Install PurpleAir from CRAN with:
install.packages("PurpleAir")
Install the latest development version of PurpleAir from GitHub with:
pak::pak("cole-brokamp/PurpleAir")
library(PurpleAir)
Querying data from the PurpleAir API requires a free PurpleAir
Developer API
key
linked to a Google account.

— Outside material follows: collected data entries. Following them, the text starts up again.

-- ==== Sys2Proof/Laws/State.lean ====
section
/-! SUPPORT. One lemma per field of State per update of State, true by rfl, so that no later proof
unfolds a record update. -/

namespace Sys2Proof.Machine

variable (s : State)

/-! ## setPc -/

@[simp] theorem setPc_pc (v : Word) : (setPc v s).pc = v &&& 0xFFFE#16 := rfl
@[simp] theorem setPc_sp (v : Word) : (setPc v s).sp = s.sp := rfl
@[simp] theorem setPc_sr (v : Word) : (setPc v s).sr = s.sr := rfl
@[simp] theorem setPc_gpr (v : Word) : (setPc v s).gpr = s.gpr := rfl
@[simp] theorem setPc_mem (v : Word) : (setPc v s).mem = s.mem := rfl
@[simp] theorem setPc_clock (v : Word) : (setPc v s).clock = s.clock := rfl
@[simp] theorem setPc_timer (v : Word) : (setPc v s).timer = s.timer := rfl
@[simp] theorem setPc_gpio (v : Word) : (setPc v s).gpio = s.gpio := rfl
@[simp] theorem setPc_serial (v : Word) : (setPc v s).serial = s.serial := rfl
@[simp] theorem setPc_events (v : Word) : (setPc v s).events = s.events := rfl
@[simp] theorem setPc_serialStream (v : Word) : (setPc v s).serialStream = s.serialStream := rfl
@[simp] theorem setPc_ctl (v : Word) : (setPc v s).ctl = s.ctl := rfl
@[simp] theorem setPc_cfg (v : Word) : (setPc v s).cfg = s.cfg := rfl

/-! ## setSp -/

@[simp] theorem setSp_pc (v : Word) : (setSp v s).pc = s.pc := rfl
@[simp] theorem setSp_sp (v : Word) : (setSp v s).sp = v := rfl
@[simp] theorem setSp_sr (v : Word) : (setSp v s).sr = s.sr := rfl
@[simp] theorem setSp_gpr (v : Word) : (setSp v s).gpr = s.gpr := rfl
@[simp] theorem setSp_mem (v : Word) : (setSp v s).mem = s.mem := rfl
@[simp] theorem setSp_clock (v : Word) : (setSp v s).clock = s.clock := rfl
@[simp] theorem setSp_timer (v : Word) : (setSp v s).timer = s.timer := rfl
@[simp] theorem setSp_gpio (v : Word) : (setSp v s).gpio = s.gpio := rfl
@[simp] theorem setSp_serial (v : Word) : (setSp v s).serial = s.serial := rfl
@[simp] theorem setSp_events (v : Word) : (setSp v s).events = s.events := rfl
@[simp] theorem setSp_serialStream (v : Word) : (setSp v s).serialStream = s.serialStream := rfl
@[simp] theorem setSp_ctl (v : Word) : (setSp v s).ctl = s.ctl := rfl
@[simp] theorem setSp_cfg (v : Word) : (setSp v s).cfg = s.cfg := rfl

/-! ## setSr -/

@[simp] theorem setSr_pc (v : Word) : (setSr v s).pc = s.pc := rfl
@[simp] theorem setSr_sp (v : Word) : (setSr v s).sp = s.sp := rfl
@[simp] theorem setSr_sr (v : Word) : (setSr v s).sr = v &&& 0x01FF#16 := rfl
@[simp] theorem setSr_gpr (v : Word) : (setSr v s).gpr = s.gpr := rfl
@[simp] theorem setSr_mem (v : Word) : (setSr v s).mem = s.mem := rfl
@[simp] theorem setSr_clock (v : Word) : (setSr v s).clock = s.clock := rfl
@[simp] theorem setSr_timer (v : Word) : (setSr v s).timer = s.timer := rfl
@[simp] theorem setSr_gpio (v : Word) : (setSr v s).gpio = s.gpio := rfl
@[simp] theorem setSr_serial (v : Word) : (setSr v s).serial = s.serial := rfl
@[simp] theorem setSr_events (v : Word) : (setSr v s).events = s.events := rfl
@[simp] theorem setSr_serialStream (v : Word) : (setSr v s).serialStream = s.serialStream := rfl
@[simp] theorem setSr_ctl (v : Word) : (setSr v s).ctl = s.ctl := rfl
@[simp] theorem setSr_cfg (v : Word) : (setSr v s).cfg = s.cfg := rfl

/-! ## setGpr -/

@[simp] theorem setGpr_pc (i : Fin 12) (v : Word) : (setGpr i v s).pc = s.pc := rfl
@[simp] theorem setGpr_sp (i : Fin 12) (v : Word) : (setGpr i v s).sp = s.sp := rfl
@[simp] theorem setGpr_sr (i : Fin 12) (v : Word) : (setGpr i v s).sr = s.sr := rfl
@[simp] theorem setGpr_gpr (i : Fin 12) (v : Word) : (setGpr i v s).gpr = s.gpr.set i v := rfl
@[simp] theorem setGpr_mem (i : Fin 12) (v : Word) : (setGpr i v s).mem = s.mem := rfl
@[simp] theorem setGpr_clock (i : Fin 12) (v : Word) : (setGpr i v s).clock = s.clock := rfl
@[simp] theorem setGpr_timer (i : Fin 12) (v : Word) : (setGpr i v s).timer = s.timer := rfl
@[simp] theorem setGpr_gpio (i : Fin 12) (v : Word) : (setGpr i v s).gpio = s.gpio := rfl
@[simp] theorem setGpr_serial (i : Fin 12) (v : Word) : (setGpr i v s).serial = s.serial := rfl
@[simp] theorem setGpr_events (i : Fin 12) (v : Word) : (setGpr i v s).events = s.events := rfl
@[simp] theorem setGpr_serialStream (i : Fin 12) (v : Word) :
    (setGpr i v s).serialStream =
      s.serialStream := rfl
@[simp] theorem setGpr_ctl (i : Fin 12) (v : Word) : (setGpr i v s).ctl = s.ctl := rfl
@[simp] theorem setGpr_cfg (i : Fin 12) (v : Word) : (setGpr i v s).cfg = s.cfg := rfl

/-! ## consumeWord -/

@[simp] theorem consumeWord_pc : (consumeWord s).pc = s.pc + 2#16 := rfl
@[simp] theorem consumeWord_sp : (consumeWord s).sp = s.sp := rfl
@[simp] theorem consumeWord_sr : (consumeWord s).sr = s.sr := rfl
@[simp] theorem consumeWord_gpr : (consumeWord s).gpr = s.gpr := rfl
@[simp] theorem consumeWord_mem : (consumeWord s).mem = s.mem := rfl
@[simp] theorem consumeWord_clock : (consumeWord s).clock = s.clock := rfl
@[simp] theorem consumeWord_timer : (consumeWord s).timer = s.timer := rfl
@[simp] theorem consumeWord_gpio : (consumeWord s).gpio = s.gpio := rfl
@[simp] theorem consumeWord_serial : (consumeWord s).serial = s.serial := rfl
@[simp] theorem consumeWord_events : (consumeWord s).events = s.events := rfl
@[simp] theorem consumeWord_serialStream : (consumeWord s).serialStream = s.serialStream := rfl
@[simp] theorem consumeWord_ctl : (consumeWord s).ctl = s.ctl := rfl
@[simp] theorem consumeWord_cfg : (consumeWord s).cfg = s.cfg := rfl

/-! ## setFlags -/

@[simp] theorem setFlags_pc (f : Flags) : (setFlags f s).pc = s.pc := rfl
@[simp] theorem setFlags_sp (f : Flags) : (setFlags f s).sp = s.sp := rfl
@[simp] theorem setFlags_sr (f : Flags) : (setFlags f s).sr = withFlags f s.sr := rfl
@[simp] theorem setFlags_gpr (f : Flags) : (setFlags f s).gpr = s.gpr := rfl
@[simp] theorem setFlags_mem (f : Flags) : (setFlags f s).mem = s.mem := rfl
@[simp] theorem setFlags_clock (f : Flags) : (setFlags f s).clock = s.clock := rfl
@[simp] theorem setFlags_timer (f : Flags) : (setFlags f s).timer = s.timer := rfl
@[simp] theorem setFlags_gpio (f : Flags) : (setFlags f s).gpio = s.gpio := rfl
@[simp] theorem setFlags_serial (f : Flags) : (setFlags f s).serial = s.serial := rfl
@[simp] theorem setFlags_events (f : Flags) : (setFlags f s).events = s.events := rfl
@[simp] theorem setFlags_serialStream (f : Flags) :
    (setFlags f s).serialStream =
      s.serialStream := rfl
@[simp] theorem setFlags_ctl (f : Flags) : (setFlags f s).ctl = s.ctl := rfl
@[simp] theorem setFlags_cfg (f : Flags) : (setFlags f s).cfg = s.cfg := rfl

/-! ## takeIllegal -/

@[simp] theorem takeIllegal_pc (w : Word) : (takeIllegal w s).pc = s.pc := rfl
@[simp] theorem takeIllegal_sp (w : Word) : (takeIllegal w s).sp = s.sp := rfl
@[simp] theorem takeIllegal_sr (w : Word) : (takeIllegal w s).sr = s.sr := rfl
@[simp] theorem takeIllegal_gpr (w : Word) : (takeIllegal w s).gpr = s.gpr := rfl
@[simp] theorem takeIllegal_mem (w : Word) : (takeIllegal w s).mem = s.mem := rfl
@[simp] theorem takeIllegal_clock (w : Word) : (takeIllegal w s).clock = s.clock := rfl
@[simp] theorem takeIllegal_timer (w : Word) : (takeIllegal w s).timer = s.timer := rfl
@[simp] theorem takeIllegal_gpio (w : Word) : (takeIllegal w s).gpio = s.gpio := rfl
@[simp] theorem takeIllegal_serial (w : Word) : (takeIllegal w s).serial = s.serial := rfl
@[simp] theorem takeIllegal_events (w : Word) : (takeIllegal w s).events = s.events := rfl
@[simp] theorem takeIllegal_serialStream (w : Word) :
    (takeIllegal w s).serialStream =
      s.serialStream := rfl
@[simp] theorem takeIllegal_ctl (w : Word) :
    (takeIllegal w s).ctl =
      { s.ctl with runState := .halted, stepPending := false, report := some ⟨s.pc, w⟩ } := rfl
@[simp] theorem takeIllegal_cfg (w : Word) : (takeIllegal w s).cfg = s.cfg := rfl

/-! ## resumeRun -/

@[simp] theorem resumeRun_pc (b : Bool) : (resumeRun b s).pc = s.pc := rfl
@[simp] theorem resumeRun_sp (b : Bool) : (resumeRun b s).sp = s.sp := rfl
@[simp] theorem resumeRun_sr (b : Bool) : (resumeRun b s).sr = s.sr := rfl
@[simp] theorem resumeRun_gpr (b : Bool) : (resumeRun b s).gpr = s.gpr := rfl
@[simp] theorem resumeRun_mem (b : Bool) : (resumeRun b s).mem = s.mem := rfl
@[simp] theorem resumeRun_clock (b : Bool) : (resumeRun b s).clock = s.clock := rfl
@[simp] theorem resumeRun_timer (b : Bool) : (resumeRun b s).timer = s.timer := rfl
@[simp] theorem resumeRun_gpio (b : Bool) : (resumeRun b s).gpio = s.gpio := rfl
@[simp] theorem resumeRun_serial (b : Bool) : (resumeRun b s).serial = s.serial := rfl
@[simp] theorem resumeRun_events (b : Bool) : (resumeRun b s).events = s.events := rfl
@[simp] theorem resumeRun_serialStream (b : Bool) :
    (resumeRun b s).serialStream =
      s.serialStream := rfl
@[simp] theorem resumeRun_ctl (b : Bool) :
    (resumeRun b s).ctl =
      { s.ctl with runState := .running, stepPending := b, report := none } := rfl
@[simp] theorem resumeRun_cfg (b : Bool) : (resumeRun b s).cfg = s.cfg := rfl

/-! ## tickAll -/

@[simp] theorem tickAll_pc (e : Nat) : (tickAll e s).pc = s.pc := rfl
@[simp] theorem tickAll_sp (e : Nat) : (tickAll e s).sp = s.sp := rfl
@[simp] theorem tickAll_sr (e : Nat) : (tickAll e s).sr = s.sr := rfl
@[simp] theorem tickAll_gpr (e : Nat) : (tickAll e s).gpr = s.gpr := rfl
@[simp] theorem tickAll_mem (e : Nat) : (tickAll e s).mem = s.mem := rfl
@[simp] theorem tickAll_clock (e : Nat) : (tickAll e s).clock = clockTick e s.clock := rfl
@[simp] theorem tickAll_timer (e : Nat) : (tickAll e s).timer = timerTick e s.timer := rfl
@[simp] theorem tickAll_gpio (e : Nat) : (tickAll e s).gpio = s.gpio := rfl
@[simp] theorem tickAll_serial (e : Nat) : (tickAll e s).serial = s.serial := rfl
@[simp] theorem tickAll_events (e : Nat) : (tickAll e s).events = s.events := rfl
@[simp] theorem tickAll_serialStream (e : Nat) : (tickAll e s).serialStream = s.serialStream := rfl
@[simp] theorem tickAll_ctl (e : Nat) : (tickAll e s).ctl = s.ctl := rfl
@[simp] theorem tickAll_cfg (e : Nat) : (tickAll e s).cfg = s.cfg := rfl

/-! ## addCycles -/

@[simp] theorem addCycles_pc (k : Nat) : (addCycles k s).pc = s.pc := rfl
@[simp] theorem addCycles_sp (k : Nat) : (addCycles k s).sp = s.sp := rfl
@[simp] theorem addCycles_sr (k : Nat) : (addCycles k s).sr = s.sr := rfl
@[simp] theorem addCycles_gpr (k : Nat) : (addCycles k s).gpr = s.gpr := rfl
@[simp] theorem addCycles_mem (k : Nat) : (addCycles k s).mem = s.mem := rfl
@[simp] theorem addCycles_clock (k : Nat) : (addCycles k s).clock = s.clock := rfl
@[simp] theorem addCycles_timer (k : Nat) : (addCycles k s).timer = s.timer := rfl
@[simp] theorem addCycles_gpio (k : Nat) : (addCycles k s).gpio = s.gpio := rfl
@[simp] theorem addCycles_serial (k : Nat) : (addCycles k s).serial = s.serial := rfl
@[simp] theorem addCycles_events (k : Nat) : (addCycles k s).events = s.events := rfl
@[simp] theorem addCycles_serialStream (k : Nat) :
    (addCycles k s).serialStream =
      s.serialStream := rfl
@[simp] theorem addCycles_ctl (k : Nat) :
    (addCycles k s).ctl =
      { s.ctl with cycleCount := s.ctl.cycleCount + k } := rfl
@[simp] theorem addCycles_cfg (k : Nat) : (addCycles k s).cfg = s.cfg := rfl

/-! ## haltAtBreakpoint -/

@[simp] theorem haltAtBreakpoint_pc : (haltAtBreakpoint s).pc = s.pc := rfl
@[simp] theorem haltAtBreakpoint_sp : (haltAtBreakpoint s).sp = s.sp := rfl
@[simp] theorem haltAtBreakpoint_sr : (haltAtBreakpoint s).sr = s.sr := rfl
@[simp] theorem haltAtBreakpoint_gpr : (haltAtBreakpoint s).gpr = s.gpr := rfl
@[simp] theorem haltAtBreakpoint_mem : (haltAtBreakpoint s).mem = s.mem := rfl
@[simp] theorem haltAtBreakpoint_clock : (haltAtBreakpoint s).clock = s.clock := rfl
@[simp] theorem haltAtBreakpoint_timer : (haltAtBreakpoint s).timer = s.timer := rfl
@[simp] theorem haltAtBreakpoint_gpio : (haltAtBreakpoint s).gpio = s.gpio := rfl
@[simp] theorem haltAtBreakpoint_serial : (haltAtBreakpoint s).serial = s.serial := rfl
@[simp] theorem haltAtBreakpoint_events : (haltAtBreakpoint s).events = s.events := rfl
@[simp] theorem haltAtBreakpoint_serialStream :
    (haltAtBreakpoint s).serialStream =
      s.serialStream := rfl
@[simp] theorem haltAtBreakpoint_ctl :
    (haltAtBreakpoint s).ctl =
      { s.ctl with runState := .halted } := rfl
@[simp] theorem haltAtBreakpoint_cfg : (haltAtBreakpoint s).cfg = s.cfg := rfl

/-! ## writeP1OUT -/

@[simp] theorem writeP1OUT_pc (ia : Word) (v : Byte) : (writeP1OUT ia v s).pc = s.pc := rfl
@[simp] theorem writeP1OUT_sp (ia : Word) (v : Byte) : (writeP1OUT ia v s).sp = s.sp := rfl
@[simp] theorem writeP1OUT_sr (ia : Word) (v : Byte) : (writeP1OUT ia v s).sr = s.sr := rfl
@[simp] theorem writeP1OUT_gpr (ia : Word) (v : Byte) : (writeP1OUT ia v s).gpr = s.gpr := rfl
@[simp] theorem writeP1OUT_mem (ia : Word) (v : Byte) : (writeP1OUT ia v s).mem = s.mem := rfl
@[simp] theorem writeP1OUT_clock (ia : Word) (v : Byte) : (writeP1OUT ia v s).clock = s.clock := rfl
@[simp] theorem writeP1OUT_timer (ia : Word) (v : Byte) : (writeP1OUT ia v s).timer = s.timer := rfl
@[simp] theorem writeP1OUT_gpio (ia : Word) (v : Byte) :
    (writeP1OUT ia v s).gpio =
      { s.gpio with p1out := v } := rfl
@[simp] theorem writeP1OUT_serial (ia : Word) (v : Byte) :
    (writeP1OUT ia v s).serial =
      s.serial := rfl
@[simp] theorem writeP1OUT_events (ia : Word) (v : Byte) :
    (writeP1OUT ia v s).events =
      s.events ++ pinEvents s.cfg.gpioPort s.gpio.p1dir s.gpio.p1out v ia := rfl
@[simp] theorem writeP1OUT_serialStream (ia : Word) (v : Byte) :
    (writeP1OUT ia v s).serialStream =
      s.serialStream := rfl
@[simp] theorem writeP1OUT_ctl (ia : Word) (v : Byte) : (writeP1OUT ia v s).ctl = s.ctl := rfl
@[simp] theorem writeP1OUT_cfg (ia : Word) (v : Byte) : (writeP1OUT ia v s).cfg = s.cfg := rfl

/-! ## writeUCA0TXBUF -/

@[simp] theorem writeUCA0TXBUF_pc (ia : Word) (v : Byte) : (writeUCA0TXBUF ia v s).pc = s.pc := rfl
@[simp] theorem writeUCA0TXBUF_sp (ia : Word) (v : Byte) : (writeUCA0TXBUF ia v s).sp = s.sp := rfl
@[simp] theorem writeUCA0TXBUF_sr (ia : Word) (v : Byte) : (writeUCA0TXBUF ia v s).sr = s.sr := rfl
@[simp] theorem writeUCA0TXBUF_gpr (ia : Word) (v : Byte) :
    (writeUCA0TXBUF ia v s).gpr =
      s.gpr := rfl
@[simp] theorem writeUCA0TXBUF_mem (ia : Word) (v : Byte) :
    (writeUCA0TXBUF ia v s).mem =
      s.mem := rfl
@[simp] theorem writeUCA0TXBUF_clock (ia : Word) (v : Byte) :
    (writeUCA0TXBUF ia v s).clock =
      s.clock := rfl
@[simp] theorem writeUCA0TXBUF_timer (ia : Word) (v : Byte) :
    (writeUCA0TXBUF ia v s).timer =
      s.timer := rfl
@[simp] theorem writeUCA0TXBUF_gpio (ia : Word) (v : Byte) :
    (writeUCA0TXBUF ia v s).gpio =
      s.gpio := rfl
@[simp] theorem writeUCA0TXBUF_serial (ia : Word) (v : Byte) :
    (writeUCA0TXBUF ia v s).serial =
      { s.serial with uca0txbuf := v } := rfl
@[simp] theorem writeUCA0TXBUF_events (ia : Word) (v : Byte) :
    (writeUCA0TXBUF ia v s).events =
      s.events ++ [.serialTx v ia] := rfl
@[simp] theorem writeUCA0TXBUF_serialStream (ia : Word) (v : Byte) :
    (writeUCA0TXBUF ia v s).serialStream =
      s.serialStream ++ [v] := rfl
@[simp] theorem writeUCA0TXBUF_ctl (ia : Word) (v : Byte) :
    (writeUCA0TXBUF ia v s).ctl =
      s.ctl := rfl
@[simp] theorem writeUCA0TXBUF_cfg (ia : Word) (v : Byte) :
    (writeUCA0TXBUF ia v s).cfg =
      s.cfg := rfl

end Sys2Proof.Machine
end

Functions in the package each take a
purple_air_api_key
argument or your key can be stored in an
environment variable called PURPLE_AIR_API_KEY
. To check your key,
use:
check_api_key(Sys.getenv("PURPLE_AIR_API_KEY"))
#> ✔ Using valid 'READ' key with version V1.0.14-0.0.57 of the PurpleAir API on 1720549867
Get the latest data from a single PurpleAir sensor, defined by its sensor key:
get_sensor_data(sensor_index = 175413,
fields = c("name", "last_seen", "pm2.5_cf_1", "pm2.5_atm"))
#> $last_seen
#> [1] "2024-07-09 14:30:33 EDT"
#>
#> $name
#> [1] "JN-Clifton,OH"
#>
#> $pm2.5_atm
#> [1] 28.3
#>
#> $pm2.5_cf_1
#> [1] 28.7
Get the latest data from many PurpleAir sensors, defined by their sensor keys,
get_sensors_data(x = c(175257, 175413),
fields = c("name", "last_seen", "pm2.5_cf_1", "pm2.5_atm"))
#> # A tibble: 2 × 5
#> sensor_index last_seen name pm2.5_atm pm2.5_cf_1
#> <int> <dttm> <chr> <dbl> <dbl>
#> 1 175257 2024-07-09 14:28:53 Lillard 28.2 28.8
#> 2 175413 2024-07-09 14:28:33 JN-Clifton,OH 29.6 30.2
a geographic bounding box,
sf::st_bbox(
c(
"xmin" = -84.82030,
"ymin" = 39.02153,
"xmax" = -84.25633,
"ymax" = 39.31206
),
crs = 4326
) |>
get_sensors_data(fields = c("name"))
#> # A tibble: 45 × 2
#> sensor_index name
#> <int> <chr>
#> 1 30303 아가페_실내
#> 2 30561 lineblock_outside2
#> 3 30571 amlok_inside
#> 4 36325 807d3a616167
#> 5 36681 68c63a8e59a
#> 6 42623 KMI_041
#> 7 49191 BCDDC264D0B1
#> 8 49193 ECFABCB88583
#> 9 49199 ECFABC59A4F4
#> 10 49213 807D3A615D1E
#> # ℹ 35 more rows
or a date from which sensors must have been modified since.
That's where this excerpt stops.